Maxillary fractures involving the IOF in the types 2 and 3 groups exhibited higher levels of sensory deficit compared to those without IOF involvement in the type 1 group at all evaluation time points and over the total period (
Tables 3 and
5,
Figs. 4 and
6). Among IOF-involved cases, the type 3 group tended to show greater deficits than the type 2 group. Severe trauma that results in bony fractures can lead to nerve injuries in the affected area, with nerves in the vicinity commonly impacted in both upper and lower limb fractures [
25]. Therefore, the involvement of the IOF in maxillary fractures is believed to influence nerve dysfunction.

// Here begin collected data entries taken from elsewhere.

-- ==== Sys2Proof/Machine/RegSet.lean ====
section
/-!
DEFINITION. Sys2Proof/Machine/RegSet.lean: what an accepted write access does to each set-up register: fields by access type (00 R10 R11 R14,
18 R419), and the checks and actions of the owning chapters.
-/

namespace Sys2Proof.Machine
open Sys2Proof

/-- A write as it reaches a register: the register (bench windows by physical die), the bits written, their values, the W1C events of the same
cycle, and, for a Chest command, what its page reads and programs find. -/
structure Acc where
  r : RegId
  mask : Nat
  val : Nat
  ev : Nat := 0
  cw : List CwRead := []
  fails : List Nat := []
  deriving DecidableEq, Repr, Inhabited

/-- A 1 is written to bit `b`. -/
def Acc.one (a : Acc) (b : Nat) : Bool := bit a.mask b && bit a.val b

/-- A 0 is written to bit `b`. -/
def Acc.zero (a : Acc) (b : Nat) : Bool := bit a.mask b && !bit a.val b

/-- The encodings that a field may take, as first bit, width, least and greatest value; all others are reserved. DESIGN CHOICE (log entry 51): SRC = 2
of AES_CH_CFG_A, which Table 14-7 gives to channel B only without calling it reserved for channel A, is reserved there. -/
def fieldRanges (r : RegName) : List (Nat × Nat × Nat × Nat) :=
  match r with
  | .hbmMap => [(0, 2, 0, 2)]
  | .thermCtl => [(0, 8, 60, 105), (8, 8, 60, 100)]
  | .svcDieCtl => [(8, 4, 1, 4)]
  | .hallmarkCtl => [(0, 5, 0, 23)]
  | .schedCtl => [(0, 16, 1, 65535), (16, 16, 1, 65535)]
  | .ctxCtl => [(8, 8, 1, 255)]
  | .watchCtl => [(0, 24, 250, 1000000), (32, 16, 1, 65535)]
  | .sqCfg => [(0, 5, 4, 16)]
  | .cqCfg => [(0, 5, 4, 16), (32, 8, 1, 255)]
  | .benchPwrCtl => [(0, 8, 1, 255), (8, 16, 1, 65535)]
  | .gangFeedCtl => [(0, 8, 8, 248), (8, 8, 1, 255)]
  | .streamCtl => [(0, 16, 1, 65535)]
  | .benchCtl => [(8, 8, 1, 255), (16, 4, 1, 15), (24, 8, 1, 255)]
  | .regionCfg => [(24, 19, 1, 262144)]
  | .stallCtl => [(0, 16, 1, 65535)]
  | .hbmCtl => [(0, 8, 1, 255), (8, 8, 1, 255)]
  | .chestCtl => [(0, 8, 1, 255), (8, 8, 1, 255), (16, 16, 1, 65535), (32, 8, 1, 255), (40, 4, 1, 15)]
  | .chestCmd => [(0, 3, 1, 4)]
  | .aesPortCtl => [(2, 2, 0, 2), (8, 7, 1, 64)]
  | .aesChCfgA => [(18, 2, 0, 1)]
  | .aesChCfgB => [(18, 2, 0, 2)]
  | .framePwrCtl => [(0, 8, 1, 255)]
  | _ => []

/-- A field that the access writes carries a reserved encoding. -/
def reservedIn (mask v : Nat) (f : Nat × Nat × Nat × Nat) : Bool :=
  bits mask f.1 f.2.1 != 0 && (decide (bits v f.1 f.2.1 < f.2.2.1) || decide (f.2.2.2 < bits v f.1 f.2.1))

/-- The registers whose upper half commits the pair (R12). -/
def paired (r : RegName) : Bool :=
  match r with
  | .bootHostCtl | .svcDieCtl | .joinCtl | .cabCtl | .ctxCtl | .sqCfg | .cqCfg | .regionCfg | .chestCmd | .aesPortCtl => true
  | _ => false

namespace Part

/-- The stored image of a register. -/
def old (p : Part) (r : RegId) : Nat := p.rv r.name r.die r.idx

/-- The RW fields as the access writes them, reserved encodings included. -/
def raw (p : Part) (a : Acc) : Nat :=
  let o := p.old a.r
  let m := a.mask &&& (regRow a.r.name).rw
  (o - (o &&& m)) + (a.val &&& m)

/-- Whether the access carries a reserved encoding (R14). -/
def carriesReserved (p : Part) (a : Acc) : Bool := (fieldRanges a.r.name).any (reservedIn a.mask (p.raw a))

/-- The register as the access leaves it: a field with a reserved encoding keeps its value (R14), a W1C bit written 1 clears unless its event
comes in the same cycle (R419). -/
def newImage (p : Part) (a : Acc) : Nat :=
  let o := p.old a.r
  let v := ((fieldRanges a.r.name).filter (reservedIn a.mask (p.raw a))).foldl (fun v f => setBits v f.1 f.2.1 (bits o f.1 f.2.1)) (p.raw a)
  let w := (regRow a.r.name).w1c
  let clr := a.mask &&& a.val &&& w
  (v - (v &&& clr)) ||| (a.ev &&& w)

def putImage (p : Part) (r : RegId) (v : Nat) : Part := if v = p.old r then p else p.setReg r.name r.die r.idx v

/-- CNT_HIF_BAD_ACCESS advances once for an access, however many rules refuse it (R14): here where `f` has not counted it. -/
def once (p : Part) (bad : Bool) (f : Part → Part) : Part :=
  let q := f p
  if bad && q.ctr (pkgCtr 0 0 0) == p.ctr (pkgCtr 0 0 0) then q.badAccess else q

/-- The fields of the write take effect by their access types, then `f` does what the write triggers. -/
def store (p : Part) (a : Acc) (f : Part → Part) : Part :=
  p.once (p.carriesReserved a) fun p => f (p.putImage a.r (p.newImage a))

/-- As `store`, where `f` is handed the new image and stores what it accepts. -/
def act (p : Part) (a : Acc) (f : Part → Nat → Part) : Part := p.once (p.carriesReserved a) fun p => f p (p.newImage a)

/-! ### Package registers -/

/-- A poisoned unit's place under another interleave mode: the same sector of the same stack. -/
def movePoison (old new u : Nat) : Nat := if hbmEnd ≤ u then u else deviceAt new (stackAt old u) (localAt old u)

/-- HBM_MAP (R290): refused while a context is enabled; a change of MODE leaves HBM undefined until it is written again. -/
def setHbmMap (p : Part) (a : Acc) : Part :=
  if (List.range 256).any p.ctxEn then p.badAccess else
  let was := p.hbmMode
  p.store a fun p =>
    let now := p.hbmMode
    if now = was then p else
    let q := p.onMem fun m => { m.openRange 0 hbmEnd p.fresh now with poison := (m.poison.map (movePoison was now)).foldl (fun l u => insNat u l) [] }
    { q with fresh := p.fresh + 1, cups := Tab.mapV (fun _ (x : Cupboard) => { x with lines := [] }) p.cups }

/-- A command register: a GO that is refused leaves the whole register as it was. -/
def setGo (p : Part) (a : Acc) (refused : Bool) (go : Part → Part) : Part :=
  if a.one 63 && refused then p.badAccess else p.store a fun p => if a.one 63 then go p else p

def setBootHost (p : Part) (a : Acc) : Part := p.setGo a (p.fwRuns || p.power.straps % 4 == 0) bootHostGo

/-- A GO with no valid OP, written or held, starts nothing. -/
def setSvcDie (p : Part) (a : Acc) : Part :=
  p.setGo a p.svcBusy fun p => if p.rf .svcDieCtl 0 0 8 4 = 0 then p else p.svcGo

def setFwSlot (p : Part) (a : Acc) : Part := p.setGo a p.svc.slotGo.isSome fwSlotGo

def setChestCmd (p : Part) (a : Acc) : Part :=
  p.setGo a (!p.rb .chestStatus 0 0 0 || p.chestBusy) fun p =>
    if p.rf .chestCmd 0 0 0 3 = 0 then p else p.chestGo (p.rf .chestCmd 0 0 0 3) (p.rf .chestCmd 0 0 8 32) a.cw a.fails

/-- HALLMARK_CTL: PAGE, then COMMIT of that page, then LOCK. -/
def setHallmark (p : Part) (a : Acc) : Part :=
  p.store a fun p =>
    let p := if a.one 8 then p.markCommit else p
    if a.one 16 then p.markLock else p

/-- A write of the Hallmark window. -/
def setShadow (p : Part) (a : Acc) : Part :=
  let o := 8 * a.r.idx
  let bs := leBytes 8 a.val
  if bits a.mask 0 32 = 0 then p.markWrite (o + 4) (bs.drop 4)
  else if bits a.mask 32 32 = 0 then p.markWrite o (bs.take 4)
  else p.markWrite o bs

/-- JOIN_CTL (Table 15-8). -/
def setJoin (p : Part) (a : Acc) : Part :=
  if p.rb .joinCtl 0 0 63 then
    if !a.zero 63 || (List.range 32).any (fun b => p.cabEn b && p.rf .cabRemote 0 b 0 32 != 0) then p.badAccess
    else p.joinStop.setRb .joinCtl 0 0 63 false
  else p.store a fun p => if p.rb .joinCtl 0 0 63 then p.joinStart else p

/-- FAULT_CTL: a message that awaits its time is not sent for entries written before IRQ_EN was cleared (R418). -/
def setFaultCtl (p : Part) (a : Acc) : Part :=
  p.store a fun p => if p.rb .faultCtl 0 0 12 then p else { p with flog := { p.flog with owed := false } }

/-! ### Cabinets (11 R246, R252, 17 R397) -/

/-- The rows of two shares meet: both hold rows, and each begins below the other's end. -/
def sharesMeet (x y : Nat × Nat) : Bool := x.2 != 0 && y.2 != 0 && decide (x.1 < y.1 + y.2) && decide (y.1 < x.1 + x.2)

/-- A Cabinet's composition is refused (R246). -/
def cabRefused (p : Part) (b stks : Nat) : Bool :=
  let others := (List.range 32).filter fun k => k != b && p.cabEn k
  let dies := List.range 8
  let other := fun (n : Nat) => (p.cabGangs b).any (fun g => g / 4 == n) || (p.cabEngines b .planer).any (fun e => e / 8 == n) ||
    (p.cabEngines b .joiner).any (fun e => e / 4 == n) || (p.cabEngines b .burnisher).any (fun e => e / 8 == n)
  others.any (fun k => [Cls.lathe, .planer, .joiner, .burnisher, .carrier].any fun c => (p.cabEngines b c).any (p.cabEngines k c).contains) ||
    others.any (fun k => dies.any fun n => sharesMeet (p.share b n) (p.share k n)) ||
    dies.any (fun n => (p.share b n).2 != 0 && decide (262144 < (p.share b n).1 + (p.share b n).2)) ||
    (p.cabEngineDies b).isEmpty ||
    (p.cabEngines b .carrier).any (fun e => !other (e / 16) && (p.share b (e / 16)).2 == 0) ||
    (List.range 256).any (fun c => p.ctxEn c && p.rb .ctxCabs 0 c b && decide (p.rf .ctxSaveLen 0 c 0 40 < p.imageBytes b)) ||
    dies.any (fun n => (p.share b n).2 != 0 && ((p.share b n).1 % 16 != 0 || (p.share b n).2 % 16 != 0)) ||
    (List.range 12).any fun s => stks.testBit s && (p.rb .stackStatus (s / 3) (s % 3) 5 || !p.rb .stackCtl (s / 3) (s % 3) 0)

/-- CAB_CTL. -/
def setCabCtl (p : Part) (a : Acc) : Part :=
  let b := a.r.idx
  if p.cabEn b then
    if !a.zero 63 || (p.occupant b).isSome then p.badAccess else p.setRb .cabCtl 0 b 63 false
  else if a.one 63 && (!p.ready || p.cabRefused b (bits (p.newImage a) 32 12)) then p.badAccess
  else p.store a fun p => if a.one 63 then p.decideCab b else p

/-- QUIESCE was cleared: a pinned Cabinet's hold is placed at once (R397), any other Cabinet takes a decision. -/
def quiesceEnd (p : Part) (b : Nat) : Part :=
  if p.cabPinned b then
    let c := p.rf .cabCtl 0 b 8 8
    if p.cabEn b && p.ctxRuns c && p.holdOut c b && (p.occupant b).isNone then p.place c b else p
  else p.decideCab b

/-- CAB_CMD: QUIESCE, then SAVE. -/
def setCabCmd (p : Part) (a : Acc) : Part :=
  let b := a.r.idx
  let was := p.rb .cabCmd 0 b 1
  p.store a fun p =>
    let p := if a.one 0 then p.cabSave b else p
    if was && !p.rb .cabCmd 0 b 1 then p.quiesceEnd b else p

/-- Another register of Table 11-1: refused while EN is 1. -/
def setCabReg (p : Part) (b : Nat) (a : Acc) : Part := if p.cabEn b then p.badAccess else p.store a fun p => p

/-! ### Contexts (11 R249, R250, 18 R420) -/

/-- The creation of a context with CTX_CTL image `v` is refused (R249). -/
def ctxRefused (p : Part) (c v : Nat) : Bool :=
  let cabs := bitsSet 32 (p.rv .ctxCabs 0 c)
  let f := bits v 16 8
  let fn := if f = 0 then (if p.rb .hifCtxPort 0 (c / 64) (c % 64) then 256 else 0) else f
  !p.ready || cabs.any (fun b => !p.cabEn b) ||
    cabs.any (fun b => if bit v 0 then !p.cabPinned b || p.rf .cabCtl 0 b 8 8 != c else p.cabPinned b) ||
    decide (18 < p.rf .ctxStreams 0 c 0 5) || cabs.any (fun b => decide (p.rf .ctxSaveLen 0 c 0 40 < p.imageBytes b)) || !p.fnEnabled fn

This study has several limitations. First, it was restricted to patients who underwent surgery, which precludes comparisons regarding the effects of surgery on nerve recovery levels. Second, the CT image analysis was limited to detecting fractures at the IOF, without assessing fractures in adjacent structures along the entire path of the infraorbital nerve. Third, sensory testing of the upper gingiva and maxillary teeth—areas innervated by the infraorbital nerve—was not performed due to the absence of objective measurement techniques and the challenges associated with such measurements. Notably, many patients experienced reduced sensation in the maxillary teeth, and some had delayed recoveries or did not recover sensation at all.
Maxillary fractures are a frequent type of facial bone fracture resulting from facial trauma and are often accompanied by injury to the infraorbital nerve. The degree of dysfunction and subsequent recovery of the infraorbital nerve following a maxillary fracture is influenced by whether the IOF is involved. Consequently, identifying involvement of the IOF via CT imaging can help predict the extent and prognosis of sensory dysfunction after surgery in patients with maxillary fractures.